**ACTION ITEM**: Extract, without alteration, each line from the start of the listing to the line bearing "def HEALTH : Fld := ⟨12, 4⟩".

- - -

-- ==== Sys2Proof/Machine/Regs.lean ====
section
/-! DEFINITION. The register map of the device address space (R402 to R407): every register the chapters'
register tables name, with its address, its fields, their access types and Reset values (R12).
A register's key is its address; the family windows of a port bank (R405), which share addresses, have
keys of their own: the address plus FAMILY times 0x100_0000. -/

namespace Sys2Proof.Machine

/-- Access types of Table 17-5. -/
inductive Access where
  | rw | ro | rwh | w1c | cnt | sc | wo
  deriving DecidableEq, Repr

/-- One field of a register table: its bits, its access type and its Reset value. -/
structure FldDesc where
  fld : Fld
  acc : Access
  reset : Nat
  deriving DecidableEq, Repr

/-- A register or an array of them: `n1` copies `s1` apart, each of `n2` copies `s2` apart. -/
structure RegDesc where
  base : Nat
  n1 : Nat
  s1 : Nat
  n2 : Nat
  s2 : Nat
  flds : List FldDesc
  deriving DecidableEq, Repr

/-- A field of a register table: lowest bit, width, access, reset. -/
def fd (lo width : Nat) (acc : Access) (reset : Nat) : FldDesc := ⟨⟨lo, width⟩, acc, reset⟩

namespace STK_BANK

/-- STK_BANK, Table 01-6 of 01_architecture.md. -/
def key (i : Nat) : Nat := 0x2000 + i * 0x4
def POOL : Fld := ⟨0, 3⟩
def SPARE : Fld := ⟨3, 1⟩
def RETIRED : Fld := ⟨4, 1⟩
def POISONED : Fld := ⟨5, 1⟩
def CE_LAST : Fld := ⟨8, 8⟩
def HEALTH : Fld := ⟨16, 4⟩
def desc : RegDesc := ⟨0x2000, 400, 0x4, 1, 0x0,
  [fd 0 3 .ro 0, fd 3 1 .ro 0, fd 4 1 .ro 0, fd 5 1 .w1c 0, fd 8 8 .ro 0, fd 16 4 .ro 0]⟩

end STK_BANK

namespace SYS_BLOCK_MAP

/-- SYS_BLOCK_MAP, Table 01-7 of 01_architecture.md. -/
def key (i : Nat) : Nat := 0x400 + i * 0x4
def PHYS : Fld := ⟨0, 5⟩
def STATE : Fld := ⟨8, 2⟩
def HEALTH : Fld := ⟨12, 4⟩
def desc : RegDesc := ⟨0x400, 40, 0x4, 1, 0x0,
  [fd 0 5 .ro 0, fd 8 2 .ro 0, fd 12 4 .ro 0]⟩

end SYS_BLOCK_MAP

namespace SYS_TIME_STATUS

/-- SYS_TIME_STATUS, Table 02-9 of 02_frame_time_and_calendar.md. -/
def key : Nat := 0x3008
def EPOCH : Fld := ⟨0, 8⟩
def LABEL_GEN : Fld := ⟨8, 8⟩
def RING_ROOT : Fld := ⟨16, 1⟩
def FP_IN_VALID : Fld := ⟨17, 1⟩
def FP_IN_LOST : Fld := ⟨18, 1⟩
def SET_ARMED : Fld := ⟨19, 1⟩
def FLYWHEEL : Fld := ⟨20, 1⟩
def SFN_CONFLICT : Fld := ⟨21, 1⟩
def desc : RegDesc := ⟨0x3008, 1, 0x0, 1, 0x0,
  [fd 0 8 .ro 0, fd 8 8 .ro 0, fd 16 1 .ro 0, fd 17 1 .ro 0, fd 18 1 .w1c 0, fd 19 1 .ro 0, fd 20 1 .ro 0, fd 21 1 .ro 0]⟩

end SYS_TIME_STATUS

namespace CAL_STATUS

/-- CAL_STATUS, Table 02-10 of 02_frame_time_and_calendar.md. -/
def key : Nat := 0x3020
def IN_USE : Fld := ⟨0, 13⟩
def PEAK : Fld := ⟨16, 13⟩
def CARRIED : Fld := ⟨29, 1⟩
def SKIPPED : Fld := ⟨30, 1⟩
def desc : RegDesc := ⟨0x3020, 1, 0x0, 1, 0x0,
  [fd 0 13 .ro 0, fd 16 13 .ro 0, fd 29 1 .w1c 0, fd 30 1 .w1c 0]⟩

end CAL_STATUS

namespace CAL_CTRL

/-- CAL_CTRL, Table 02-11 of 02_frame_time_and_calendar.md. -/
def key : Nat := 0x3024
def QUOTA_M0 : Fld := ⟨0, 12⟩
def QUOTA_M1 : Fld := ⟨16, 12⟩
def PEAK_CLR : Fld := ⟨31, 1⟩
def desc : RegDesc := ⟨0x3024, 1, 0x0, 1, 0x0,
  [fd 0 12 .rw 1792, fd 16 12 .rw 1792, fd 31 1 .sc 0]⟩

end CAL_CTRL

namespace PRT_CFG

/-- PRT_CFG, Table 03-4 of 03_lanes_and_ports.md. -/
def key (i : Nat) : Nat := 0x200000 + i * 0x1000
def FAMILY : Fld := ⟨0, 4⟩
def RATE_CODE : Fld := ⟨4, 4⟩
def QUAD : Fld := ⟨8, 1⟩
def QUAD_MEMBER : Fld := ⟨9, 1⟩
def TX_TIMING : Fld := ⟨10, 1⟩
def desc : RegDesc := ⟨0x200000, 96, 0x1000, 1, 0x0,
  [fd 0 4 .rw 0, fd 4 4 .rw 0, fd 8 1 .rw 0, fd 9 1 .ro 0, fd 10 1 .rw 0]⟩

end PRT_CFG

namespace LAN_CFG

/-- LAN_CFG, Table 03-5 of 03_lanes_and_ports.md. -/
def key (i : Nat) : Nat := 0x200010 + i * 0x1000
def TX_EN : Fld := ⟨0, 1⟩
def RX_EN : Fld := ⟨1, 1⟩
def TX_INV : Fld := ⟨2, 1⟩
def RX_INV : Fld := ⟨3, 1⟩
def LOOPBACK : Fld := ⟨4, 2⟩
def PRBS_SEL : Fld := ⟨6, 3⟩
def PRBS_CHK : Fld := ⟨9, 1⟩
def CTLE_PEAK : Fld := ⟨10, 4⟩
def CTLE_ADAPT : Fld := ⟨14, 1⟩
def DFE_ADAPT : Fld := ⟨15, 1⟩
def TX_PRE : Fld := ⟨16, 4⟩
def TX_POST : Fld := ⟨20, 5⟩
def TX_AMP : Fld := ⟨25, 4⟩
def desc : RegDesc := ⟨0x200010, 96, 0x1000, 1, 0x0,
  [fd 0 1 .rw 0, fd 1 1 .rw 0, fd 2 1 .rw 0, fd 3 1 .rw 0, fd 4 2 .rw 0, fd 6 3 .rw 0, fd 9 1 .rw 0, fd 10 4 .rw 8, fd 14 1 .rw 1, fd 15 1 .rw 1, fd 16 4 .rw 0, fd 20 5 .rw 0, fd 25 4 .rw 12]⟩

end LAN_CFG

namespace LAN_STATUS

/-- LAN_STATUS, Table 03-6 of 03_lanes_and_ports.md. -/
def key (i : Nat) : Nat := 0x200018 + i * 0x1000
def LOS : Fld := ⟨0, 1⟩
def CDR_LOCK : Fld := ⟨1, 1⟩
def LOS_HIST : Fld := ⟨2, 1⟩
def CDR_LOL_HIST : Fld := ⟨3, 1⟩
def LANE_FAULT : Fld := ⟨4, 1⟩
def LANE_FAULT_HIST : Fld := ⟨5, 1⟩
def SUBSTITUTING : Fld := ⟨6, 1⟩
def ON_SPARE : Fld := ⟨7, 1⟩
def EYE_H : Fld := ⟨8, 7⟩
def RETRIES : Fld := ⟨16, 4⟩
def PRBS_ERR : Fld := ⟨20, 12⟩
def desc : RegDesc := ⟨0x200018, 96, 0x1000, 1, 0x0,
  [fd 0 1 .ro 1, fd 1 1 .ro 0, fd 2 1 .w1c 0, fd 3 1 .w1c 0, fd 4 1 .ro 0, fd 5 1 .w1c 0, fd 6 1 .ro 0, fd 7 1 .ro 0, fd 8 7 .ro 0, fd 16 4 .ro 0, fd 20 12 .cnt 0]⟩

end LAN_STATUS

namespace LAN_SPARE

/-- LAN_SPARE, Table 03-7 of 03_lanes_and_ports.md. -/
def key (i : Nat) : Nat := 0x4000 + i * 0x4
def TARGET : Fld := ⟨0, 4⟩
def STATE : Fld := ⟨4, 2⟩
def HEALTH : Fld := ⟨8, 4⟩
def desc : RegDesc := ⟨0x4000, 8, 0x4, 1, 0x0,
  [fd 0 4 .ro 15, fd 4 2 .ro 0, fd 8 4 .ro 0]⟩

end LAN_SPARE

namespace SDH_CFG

- - -

**WRITTEN ANSWER**:
-- ==== Sys2Proof/Machine/Regs.lean ====
section
/-! DEFINITION. The register map of the device address space (R402 to R407): every register the chapters'
register tables name, with its address, its fields, their access types and Reset values (R12).
A register's key is its address; the family windows of a port bank (R405), which share addresses, have
keys of their own: the address plus FAMILY times 0x100_0000. -/

namespace Sys2Proof.Machine

/-- Access types of Table 17-5. -/
inductive Access where
  | rw | ro | rwh | w1c | cnt | sc | wo
  deriving DecidableEq, Repr

/-- One field of a register table: its bits, its access type and its Reset value. -/
structure FldDesc where
  fld : Fld
  acc : Access
  reset : Nat
  deriving DecidableEq, Repr

/-- A register or an array of them: `n1` copies `s1` apart, each of `n2` copies `s2` apart. -/
structure RegDesc where
  base : Nat
  n1 : Nat
  s1 : Nat
  n2 : Nat
  s2 : Nat
  flds : List FldDesc
  deriving DecidableEq, Repr

/-- A field of a register table: lowest bit, width, access, reset. -/
def fd (lo width : Nat) (acc : Access) (reset : Nat) : FldDesc := ⟨⟨lo, width⟩, acc, reset⟩

namespace STK_BANK

/-- STK_BANK, Table 01-6 of 01_architecture.md. -/
def key (i : Nat) : Nat := 0x2000 + i * 0x4
def POOL : Fld := ⟨0, 3⟩
def SPARE : Fld := ⟨3, 1⟩
def RETIRED : Fld := ⟨4, 1⟩
def POISONED : Fld := ⟨5, 1⟩
def CE_LAST : Fld := ⟨8, 8⟩
def HEALTH : Fld := ⟨16, 4⟩
def desc : RegDesc := ⟨0x2000, 400, 0x4, 1, 0x0,
  [fd 0 3 .ro 0, fd 3 1 .ro 0, fd 4 1 .ro 0, fd 5 1 .w1c 0, fd 8 8 .ro 0, fd 16 4 .ro 0]⟩

end STK_BANK

namespace SYS_BLOCK_MAP

/-- SYS_BLOCK_MAP, Table 01-7 of 01_architecture.md. -/
def key (i : Nat) : Nat := 0x400 + i * 0x4
def PHYS : Fld := ⟨0, 5⟩
def STATE : Fld := ⟨8, 2⟩
def HEALTH : Fld := ⟨12, 4⟩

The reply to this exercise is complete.